/-- Two lists of lanes combined lane by lane, with the events. -/
def combine (op : W32 → W32 → W32 × Events) (l r : List W32) : List W32 × Events :=
  let xs := (l.zip r).map fun p => op p.1 p.2
  (xs.map (·.1), xs.foldl (fun a x => a.add x.2) Events.none)

/-- The fixed tree of R183 over 2^n lanes: the second half into the first, n times. -/
def treeRed (op : W32 → W32 → W32 × Events) : Nat → List W32 → W32 × Events
  | 0, l => (l.headD 0, Events.none)
  | n + 1, l =>
    let (x, e) := combine op (l.take (2 ^ n)) (l.drop (2 ^ n))
    let (y, f) := treeRed op n x
    (y, e.add f)

/-- The lanes of a row. -/
def Tile.row (t : Tile) (r : Nat) : List W32 := (List.range 64).map fun c => t.at_ (64 * r + c)

/-- The lanes of a column. -/
def Tile.col (t : Tile) (c : Nat) : List W32 := (List.range 16).map fun r => t.at_ (64 * r + c)

/-- A reduction along rows (R183). -/
def State.redr (s : State) (t : Tok) (d a : Fin 16) (op : W32 → W32 → W32 × Events) : Host.Outcome State Fault Refusal :=
  s.toTile 10 t d [a] [] fun s =>
    let x := s.tile a
    let rs := (List.range 16).map fun r => treeRed op 6 (x.row r)
    .ok ((Tile.ofList (rs.flatMap fun y => y.1 :: List.replicate 63 0), rs.foldl (fun a y => a.add y.2) Events.none), s)

/-- A reduction along columns (R183). -/
def State.redc (s : State) (t : Tok) (d a : Fin 16) (op : W32 → W32 → W32 × Events) : Host.Outcome State Fault Refusal :=
  s.toTile 10 t d [a] [] fun s =>
    let x := s.tile a
    let cs := (List.range 64).map fun c => treeRed op 4 (x.col c)
    .ok ((Tile.ofList (cs.map (·.1)), cs.foldl (fun a y => a.add y.2) Events.none), s)

/-- v.redr.add (R183). -/
def execVRedrAdd (t : Tok) (d a : Fin 16) (m : Mod) (s : State) : Host.Outcome State Fault Refusal :=
  s.redr t d a (addLane m)

/-- v.redr.max (R183). -/
def execVRedrMax (t : Tok) (d a : Fin 16) (m : Mod) (s : State) : Host.Outcome State Fault Refusal :=
  s.redr t d a (maxLane m)

/-- v.redr.min (R183). -/
def execVRedrMin (t : Tok) (d a : Fin 16) (m : Mod) (s : State) : Host.Outcome State Fault Refusal :=
  s.redr t d a (minLane m)

/-- v.redc.add (R183). -/
def execVRedcAdd (t : Tok) (d a : Fin 16) (m : Mod) (s : State) : Host.Outcome State Fault Refusal :=
  s.redc t d a (addLane m)

/-- v.redc.max (R183). -/
def execVRedcMax (t : Tok) (d a : Fin 16) (m : Mod) (s : State) : Host.Outcome State Fault Refusal :=
  s.redc t d a (maxLane m)

/-- v.redc.min (R183). -/
def execVRedcMin (t : Tok) (d a : Fin 16) (m : Mod) (s : State) : Host.Outcome State Fault Refusal :=
  s.redc t d a (minLane m)

/-- Prefix sums of lanes after a first one (R183). -/
def scanFrom (m : Mod) (acc : W32) : List W32 → List W32 × Events
  | [] => ([], Events.none)
  | x :: xs =>
    let (y, e) := addLane m acc x
    let (ys, f) := scanFrom m y xs
    (y :: ys, e.add f)

/-- A lane as an instruction of a type writes it (R173). -/
def cleanLane (t : Ty) (x : W32) : W32 :=
  match t.ffmt with
  | some _ => BitVec.ofNat 32 (x.toNat % 2 ^ t.width)
  | none => t.lane (t.int x)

Exercise goal
The answer is a bare number: how many lines of the records contain the string "foldl"?

Completed task
3